Не обошлось, как это частенько бывало в российской литературе, без доноса. Булгарин не был бы платным литературным доносчиком, если бы не написал в секретной докладной записке в III отделение:
«Тут изображен отставной русский генерал величайшим скотом, невеждою и развратником… Дворяне изображены подлецами и скотами…» И на доносе — резолюция Дубельта: «…я нахожу всю повесть предосудительною…» Можно ли считать образ Бельтова автопортретом, как это думают некоторые? Конечно нет! Бездеятельный, без главного интереса в жизни, «лишний человек», «умная ненужность», Бельтов попросту противоположен кипучему, целеустремленному Герцену. Скорее тут есть черты некоторых его друзей — больше всего Сазонова, отчасти Боткина, даже Бакунина с их «деятельною ленью», как писал Герцен Огареву, «отсутствием всякого практического смысла в жизни», с их «многосторонним бездействием». Это их имел в виду Герцен, когда писал Огареву, что образ жизни Бельтова, да и Круциферского напоминает ему «биографии всех знакомых», и прибавлял: «Да и наши несколько». Это уже был камешек в огород Огарева. Но конечно, когда Герцен характеризует Бельтова как одаренного «смелым и резким мышлением», то в этом случае он пишет о себе.
Наташа — Natalie
В Москве все женятся.
Владимирская ссылка несравненно легче. Москва под боком. Губернатор снисходителен к Герцену, смотрит сквозь пальцы на его тайные отлучки в Москву. Это настраивает Герцена на радостный лад, и, озирая из своего окна город, он начинает находить «что-то тихое, кроткое в его чертах, осыпанных вишнями». Все три поездки в Москву — весенние, тридцать восьмого года: 2 марта, 16 апреля, 8 мая. Все три к Наташе. Но этим прелестным русским именем никто ее не называл в чопорном доме княгини Хованской на аристократической Поварской улице. Она была Натали[6] А свидания были, конечно, тайные.

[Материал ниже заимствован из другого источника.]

-- ==== Sys2Proof/Certificates/Slice0/Obligations.lean ====
section
/-! DEFINITION. The statements about the PNGCRC engine, from the numbered rules of spec/. A step is stated by the turn it
takes (`State.nextTurn`), `State.popTurn` being the state with that turn taken off the agenda (log entry 1). -/

open Sys2Proof Sys2Proof.Machine

/-! ### Encoding -/

/-- 30_encoding.md sections 1 and 2: decoding and encoding agree on every word and every command, so no bit of a
word is dropped. -/
def Obligations.DecodeInvertsEncode : Prop :=
  ∀ (w : Word) (i : Instr), decode w = .ok i ↔ w = encode i

/-- 30_encoding.md rule R304: the words of the opcode map, written out, decode to their commands. -/
def Obligations.SpecWordsDecode : Prop :=
  decode 0x00000000 = .ok .nop ∧ decode 0x01000000 = .ok .crcInit ∧ decode 0x02000072 = .ok (.crcByte 0x72) ∧
    decode 0x03000000 = .ok .crcBuf ∧ decode 0x04000000 = .ok .typeCheck ∧ decode 0x10000000 = .ok .frame ∧
    decode 0x11000000 = .ok .deframe ∧ decode 0x20000000 = .ok .seqStart ∧ decode 0x21000000 = .ok .seqNext ∧
    decode 0x30000000 = .ok .outStart ∧ decode 0x31000000 = .ok .sigEmit

/-- 30_encoding.md rules R306 and R307: which words are Illegal, and by which check, in the order of the decoder. -/
def Obligations.IllegalWordsAreRejectedByName : Prop :=
  ∀ w : Word,
    if assignedOpcodes.contains (w.extractLsb' 24 8) = false then
      decode w = .error (.unassignedOpcode (w.extractLsb' 24 8))
    else if w.extractLsb' 8 16 ≠ 0 then decode w = .error .reservedField
    else if w.extractLsb' 24 8 ≠ 0x02 ∧ w.extractLsb' 0 8 ≠ 0 then decode w = .error .strayImmediate
    else ∃ i, decode w = .ok i ∧ i.opcode = w.extractLsb' 24 8 ∧ i.immediate = w.extractLsb' 0 8

/-- 30_encoding.md rule R304: at most one row of the opcode map matches any word, a word is a command exactly when a
row matches it, and the row is its command's. -/
def Obligations.OpcodeMapSelectsOneRow : Prop :=
  (∀ w : Word, (opcodeTable.filter fun r => r.selects w).length ≤ 1) ∧
    (∀ w : Word, (∃ i, decode w = .ok i) ↔ ∃ r ∈ opcodeTable, r.selects w = true) ∧
    ∀ (w : Word) (i : Instr) (r : TableRow), decode w = .ok i → r ∈ opcodeTable → r.selects w = true →
      r.pattern.extractLsb' 24 8 = i.opcode

/-! ### Reset -/

/-- 70_reset_and_hazards.md rule R1001: every register as the host reads it after reset, offset by offset from 0x00 to
0x7C (10_state.md rule R103), LATCH absent and irq = 0. -/
def Obligations.ResetRegisterValues : Prop :=
  ((List.range 32).map fun k => State.reset.portRead (BitVec.ofNat 7 (4 * k)) .word) =
      [0x504E4743, 0x00010000, 0, 0, 0, 0, 0, 0, 0, 0, 0, 0, 0, 0x00000606, 0xFFFFFFFF, 0,
       0, 0, 0, 0, 0, 0, 0, 0, 0, 0, 0, 0, 0, 0, 0, 0] ∧
    State.reset.latch = none ∧ State.reset.irq = false ∧ State.reset.busy = false ∧ State.reset.seq = .idle

/-- 44_sequencer.md rules R814, R822 and the rules State.Inv names: the machine's invariant holds at reset. -/
def Obligations.ResetMeetsTheInvariant : Prop := State.reset.Inv

/-- 70_reset_and_hazards.md rules R1002 to R1004: reset in any state leaves every register at its reset value, and the
buffer memory as it was, but for the output window of an in-flight SIG_EMIT or FRAME that would have passed its
checks. R1003 says "would have passed its checks" of FRAME only; that memory is unchanged also with a SIG_EMIT in flight
that has fewer than 8 bytes of room is the model's reading (DEDUCED, log entry 8). -/
def Obligations.ResetEventFromAnyState : Prop :=
  ∀ s : State, s.nextTurn = .reset →
    ∃ t, step s = .next t ∧
      t = { State.reset with
        mem := t.mem, config := s.config, agenda := s.agenda.tail, observed := s.observed, freeIx := t.freeIx } ∧
      (s.inFlight = none → t.mem = s.mem) ∧
      ∀ i l, s.inFlight = some (i, l) →
        (i ≠ .frame → i ≠ .sigEmit → t.mem = s.mem) ∧
        (∀ u, exec i s = .next u → s.err = false → u.err = true → t.mem = s.mem) ∧
        ∀ a, (outputWindow i l s).contains a = false → t.mem.read a = s.mem.read a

Герцен все проверял себя. Он боялся пылкости своей натуры. Любовный эпизод с Прасковьей Медведевой насторожил его, даже испугал. А вдруг любовь, которую он испытывает к Натали, — тоже прихоть темперамента, способного увлечься до самозабвения и быстро остыть?
Еще так недавно он звал ее «сестра». А теперь он жаждет назвать ее «жена».
Натали в это время писала ему из Москвы. Между ними была оживленная переписка, тоже тайная, потому что княгиня Хованская терпеть не могла своего строптивого племянника Сашу Герцена, человека без религии и правил, к тому же ссыльного, да еще бастарда — никак не партия для ее приемной дочери. Кроме того, самая тайна всегда имела в себе нечто привлекательное для Натали. Это так романтично!
«Твой образ, — писала она ему, — сияет надо мной, за меня нечего бояться…»
Это звучит не столько сердечно, сколько восторженно. Быть может, Натали чувствовала сильнее и глубже, чем Саша. Натуре ее был свойствен некоторый переизбыток чувств, доходящий в своем крайнем выражении до экзальтации. Она называла в переписке с Герценом себя и его «Натаксандр», слив воедино оба имени, что должно было идеальное, по ее мнению, слияние, полную нераздельность двух существ.
6
Об этом офранцуженном имени Герцен сам пишет: «Я очень знаю, сколько аффектации в французском переводе имен, но как быть? Имя — дело традиционное, как же его менять?» Поэтому и автору придется применить имя Натали, изредка только сбиваясь на Наташу, что ему гораздо милее.